Task details: When the line containing "rw [ofBe_two day.isLt, BitVec.ofNat_toNat, BitVec.setWidth_eq]" is found in the data below, copy it and each line after it through the line containing "else answer (s.setTb", exactly and with no others.

(Collected data entries)
◆ ◆ ◆ ◆
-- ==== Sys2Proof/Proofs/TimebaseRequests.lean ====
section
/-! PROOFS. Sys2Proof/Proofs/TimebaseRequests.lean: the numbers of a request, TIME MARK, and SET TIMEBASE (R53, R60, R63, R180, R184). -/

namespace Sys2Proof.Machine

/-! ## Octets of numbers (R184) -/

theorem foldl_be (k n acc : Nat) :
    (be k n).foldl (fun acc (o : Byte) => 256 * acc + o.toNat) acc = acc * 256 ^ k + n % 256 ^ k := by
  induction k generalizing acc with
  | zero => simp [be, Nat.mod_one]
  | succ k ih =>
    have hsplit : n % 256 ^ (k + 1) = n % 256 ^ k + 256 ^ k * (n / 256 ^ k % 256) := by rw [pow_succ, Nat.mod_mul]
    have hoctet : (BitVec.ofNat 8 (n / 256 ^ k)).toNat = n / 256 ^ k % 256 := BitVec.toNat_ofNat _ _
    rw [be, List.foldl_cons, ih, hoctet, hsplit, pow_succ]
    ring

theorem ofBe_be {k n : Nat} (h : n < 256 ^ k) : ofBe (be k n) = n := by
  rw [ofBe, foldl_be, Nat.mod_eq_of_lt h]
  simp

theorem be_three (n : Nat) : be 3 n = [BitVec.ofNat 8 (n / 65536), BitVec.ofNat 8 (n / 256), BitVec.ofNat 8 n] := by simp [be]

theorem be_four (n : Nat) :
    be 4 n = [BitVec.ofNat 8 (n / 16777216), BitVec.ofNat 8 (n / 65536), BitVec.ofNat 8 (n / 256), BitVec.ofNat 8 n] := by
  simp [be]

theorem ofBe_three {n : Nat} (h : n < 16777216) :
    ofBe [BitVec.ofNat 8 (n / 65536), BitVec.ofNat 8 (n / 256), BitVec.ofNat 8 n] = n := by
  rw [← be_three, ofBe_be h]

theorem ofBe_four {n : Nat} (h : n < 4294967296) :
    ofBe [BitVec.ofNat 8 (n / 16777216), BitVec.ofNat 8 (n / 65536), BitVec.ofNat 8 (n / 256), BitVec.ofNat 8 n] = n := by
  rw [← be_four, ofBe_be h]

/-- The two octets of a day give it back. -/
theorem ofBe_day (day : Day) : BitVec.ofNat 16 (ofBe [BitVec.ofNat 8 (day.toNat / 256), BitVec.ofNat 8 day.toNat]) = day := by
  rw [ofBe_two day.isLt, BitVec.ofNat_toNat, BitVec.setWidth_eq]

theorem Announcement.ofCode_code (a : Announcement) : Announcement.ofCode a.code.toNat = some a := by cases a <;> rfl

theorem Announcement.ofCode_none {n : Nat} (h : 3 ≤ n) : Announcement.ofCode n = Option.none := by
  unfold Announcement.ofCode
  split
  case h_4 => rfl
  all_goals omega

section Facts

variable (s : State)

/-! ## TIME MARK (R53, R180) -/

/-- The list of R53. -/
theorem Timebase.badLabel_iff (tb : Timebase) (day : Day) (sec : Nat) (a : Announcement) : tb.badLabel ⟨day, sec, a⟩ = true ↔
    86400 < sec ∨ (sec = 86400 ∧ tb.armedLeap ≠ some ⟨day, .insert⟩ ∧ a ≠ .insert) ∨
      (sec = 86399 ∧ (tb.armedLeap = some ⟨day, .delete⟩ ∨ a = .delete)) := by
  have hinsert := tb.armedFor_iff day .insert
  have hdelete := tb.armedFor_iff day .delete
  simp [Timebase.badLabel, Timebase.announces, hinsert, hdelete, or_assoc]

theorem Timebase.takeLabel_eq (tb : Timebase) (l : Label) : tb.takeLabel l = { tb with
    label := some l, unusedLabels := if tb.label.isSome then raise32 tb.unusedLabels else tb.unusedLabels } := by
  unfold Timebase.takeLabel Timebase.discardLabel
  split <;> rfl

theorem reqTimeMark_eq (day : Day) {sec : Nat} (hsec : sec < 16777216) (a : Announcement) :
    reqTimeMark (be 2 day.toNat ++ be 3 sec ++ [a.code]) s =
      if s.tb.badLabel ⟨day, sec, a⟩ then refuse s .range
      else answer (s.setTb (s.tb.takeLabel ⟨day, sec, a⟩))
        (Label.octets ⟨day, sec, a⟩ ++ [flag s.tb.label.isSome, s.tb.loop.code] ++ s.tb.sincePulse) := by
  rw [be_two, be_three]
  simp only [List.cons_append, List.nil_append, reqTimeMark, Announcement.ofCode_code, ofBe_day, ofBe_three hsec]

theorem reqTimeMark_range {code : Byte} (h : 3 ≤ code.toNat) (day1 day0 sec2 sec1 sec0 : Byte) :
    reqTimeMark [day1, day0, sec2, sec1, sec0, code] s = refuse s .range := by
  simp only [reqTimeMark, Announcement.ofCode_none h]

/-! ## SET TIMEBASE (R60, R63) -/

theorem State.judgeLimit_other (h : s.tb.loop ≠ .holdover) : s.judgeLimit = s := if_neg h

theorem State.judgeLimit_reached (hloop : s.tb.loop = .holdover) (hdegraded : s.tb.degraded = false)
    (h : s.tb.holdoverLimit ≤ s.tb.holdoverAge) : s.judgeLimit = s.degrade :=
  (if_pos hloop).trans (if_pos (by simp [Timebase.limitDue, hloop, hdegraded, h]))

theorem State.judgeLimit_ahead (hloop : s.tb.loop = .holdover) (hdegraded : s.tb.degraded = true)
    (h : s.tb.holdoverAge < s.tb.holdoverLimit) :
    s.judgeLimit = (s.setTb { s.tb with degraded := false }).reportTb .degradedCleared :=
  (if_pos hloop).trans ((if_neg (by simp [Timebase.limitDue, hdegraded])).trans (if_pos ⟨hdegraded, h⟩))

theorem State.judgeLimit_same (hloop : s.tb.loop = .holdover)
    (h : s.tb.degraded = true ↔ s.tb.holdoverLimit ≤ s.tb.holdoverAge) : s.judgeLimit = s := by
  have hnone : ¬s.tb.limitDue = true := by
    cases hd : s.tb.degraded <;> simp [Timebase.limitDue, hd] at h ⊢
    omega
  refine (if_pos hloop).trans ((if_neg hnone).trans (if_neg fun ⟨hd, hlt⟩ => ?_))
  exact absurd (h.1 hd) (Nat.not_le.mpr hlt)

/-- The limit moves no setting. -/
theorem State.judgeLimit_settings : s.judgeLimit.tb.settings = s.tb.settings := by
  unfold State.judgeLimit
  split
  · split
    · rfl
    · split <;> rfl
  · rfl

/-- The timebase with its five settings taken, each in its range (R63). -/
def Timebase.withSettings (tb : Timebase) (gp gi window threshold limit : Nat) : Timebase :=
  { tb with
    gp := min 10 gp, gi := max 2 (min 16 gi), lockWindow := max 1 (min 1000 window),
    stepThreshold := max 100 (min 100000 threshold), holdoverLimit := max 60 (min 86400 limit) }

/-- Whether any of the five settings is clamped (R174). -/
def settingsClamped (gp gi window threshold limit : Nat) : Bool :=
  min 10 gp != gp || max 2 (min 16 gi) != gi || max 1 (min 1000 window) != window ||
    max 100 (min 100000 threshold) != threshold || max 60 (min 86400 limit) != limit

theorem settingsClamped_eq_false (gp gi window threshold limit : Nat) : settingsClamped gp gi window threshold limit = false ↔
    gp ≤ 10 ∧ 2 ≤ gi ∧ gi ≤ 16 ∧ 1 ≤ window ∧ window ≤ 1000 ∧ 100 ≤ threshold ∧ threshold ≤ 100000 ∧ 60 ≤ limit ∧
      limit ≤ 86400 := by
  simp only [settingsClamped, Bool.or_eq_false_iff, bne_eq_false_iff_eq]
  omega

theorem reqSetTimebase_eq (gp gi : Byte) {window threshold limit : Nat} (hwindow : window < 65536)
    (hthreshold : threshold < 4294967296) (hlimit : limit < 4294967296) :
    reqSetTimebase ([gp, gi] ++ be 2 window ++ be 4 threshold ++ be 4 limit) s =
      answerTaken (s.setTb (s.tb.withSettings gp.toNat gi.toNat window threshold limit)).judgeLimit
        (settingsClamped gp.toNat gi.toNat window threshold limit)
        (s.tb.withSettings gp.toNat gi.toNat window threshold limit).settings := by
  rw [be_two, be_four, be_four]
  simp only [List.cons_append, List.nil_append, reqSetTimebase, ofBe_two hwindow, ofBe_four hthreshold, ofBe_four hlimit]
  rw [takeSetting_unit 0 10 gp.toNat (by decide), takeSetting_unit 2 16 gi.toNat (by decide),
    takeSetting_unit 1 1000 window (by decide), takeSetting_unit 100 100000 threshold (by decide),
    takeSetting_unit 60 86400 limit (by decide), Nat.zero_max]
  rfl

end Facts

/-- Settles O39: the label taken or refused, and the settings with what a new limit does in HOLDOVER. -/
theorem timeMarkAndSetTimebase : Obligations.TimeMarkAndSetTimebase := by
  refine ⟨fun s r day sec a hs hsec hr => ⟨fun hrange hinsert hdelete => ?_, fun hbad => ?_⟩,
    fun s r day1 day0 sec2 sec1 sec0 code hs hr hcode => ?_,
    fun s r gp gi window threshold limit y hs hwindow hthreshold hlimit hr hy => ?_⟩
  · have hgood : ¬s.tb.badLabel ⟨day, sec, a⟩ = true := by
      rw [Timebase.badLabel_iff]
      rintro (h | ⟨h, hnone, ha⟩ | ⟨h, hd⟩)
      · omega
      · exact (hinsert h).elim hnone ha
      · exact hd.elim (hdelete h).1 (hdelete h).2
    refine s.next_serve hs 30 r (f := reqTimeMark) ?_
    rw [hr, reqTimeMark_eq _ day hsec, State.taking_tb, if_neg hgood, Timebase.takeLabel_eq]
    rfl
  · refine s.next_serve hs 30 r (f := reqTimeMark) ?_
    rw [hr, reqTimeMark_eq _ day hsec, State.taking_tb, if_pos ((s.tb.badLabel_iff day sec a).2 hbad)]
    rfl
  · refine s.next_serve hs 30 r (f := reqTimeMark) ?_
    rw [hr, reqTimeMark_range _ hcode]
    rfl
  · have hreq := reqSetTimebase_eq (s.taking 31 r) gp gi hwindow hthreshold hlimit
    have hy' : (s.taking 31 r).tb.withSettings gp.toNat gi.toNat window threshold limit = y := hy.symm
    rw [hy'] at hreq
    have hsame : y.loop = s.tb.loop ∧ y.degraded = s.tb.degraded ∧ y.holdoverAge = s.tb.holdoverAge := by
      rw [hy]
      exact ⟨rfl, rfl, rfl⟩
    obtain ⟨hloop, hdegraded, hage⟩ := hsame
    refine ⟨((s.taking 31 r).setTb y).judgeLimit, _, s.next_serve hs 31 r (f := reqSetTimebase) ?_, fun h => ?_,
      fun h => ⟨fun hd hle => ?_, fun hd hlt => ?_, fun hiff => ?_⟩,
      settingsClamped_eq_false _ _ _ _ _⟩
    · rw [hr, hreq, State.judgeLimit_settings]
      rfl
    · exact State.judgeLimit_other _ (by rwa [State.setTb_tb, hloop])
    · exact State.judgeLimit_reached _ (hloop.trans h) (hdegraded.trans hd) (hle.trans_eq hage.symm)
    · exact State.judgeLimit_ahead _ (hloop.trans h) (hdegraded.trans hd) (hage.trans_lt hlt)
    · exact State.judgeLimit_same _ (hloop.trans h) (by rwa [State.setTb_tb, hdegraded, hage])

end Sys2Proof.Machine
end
◆ ◆ ◆ ◆
Answer to this task:
  rw [ofBe_two day.isLt, BitVec.ofNat_toNat, BitVec.setWidth_eq]

theorem Announcement.ofCode_code (a : Announcement) : Announcement.ofCode a.code.toNat = some a := by cases a <;> rfl

theorem Announcement.ofCode_none {n : Nat} (h : 3 ≤ n) : Announcement.ofCode n = Option.none := by
  unfold Announcement.ofCode
  split
  case h_4 => rfl
  all_goals omega

section Facts

variable (s : State)

/-! ## TIME MARK (R53, R180) -/

/-- The list of R53. -/
theorem Timebase.badLabel_iff (tb : Timebase) (day : Day) (sec : Nat) (a : Announcement) : tb.badLabel ⟨day, sec, a⟩ = true ↔
    86400 < sec ∨ (sec = 86400 ∧ tb.armedLeap ≠ some ⟨day, .insert⟩ ∧ a ≠ .insert) ∨
      (sec = 86399 ∧ (tb.armedLeap = some ⟨day, .delete⟩ ∨ a = .delete)) := by
  have hinsert := tb.armedFor_iff day .insert
  have hdelete := tb.armedFor_iff day .delete
  simp [Timebase.badLabel, Timebase.announces, hinsert, hdelete, or_assoc]

theorem Timebase.takeLabel_eq (tb : Timebase) (l : Label) : tb.takeLabel l = { tb with
    label := some l, unusedLabels := if tb.label.isSome then raise32 tb.unusedLabels else tb.unusedLabels } := by
  unfold Timebase.takeLabel Timebase.discardLabel
  split <;> rfl

theorem reqTimeMark_eq (day : Day) {sec : Nat} (hsec : sec < 16777216) (a : Announcement) :
    reqTimeMark (be 2 day.toNat ++ be 3 sec ++ [a.code]) s =
      if s.tb.badLabel ⟨day, sec, a⟩ then refuse s .range
      else answer (s.setTb (s.tb.takeLabel ⟨day, sec, a⟩))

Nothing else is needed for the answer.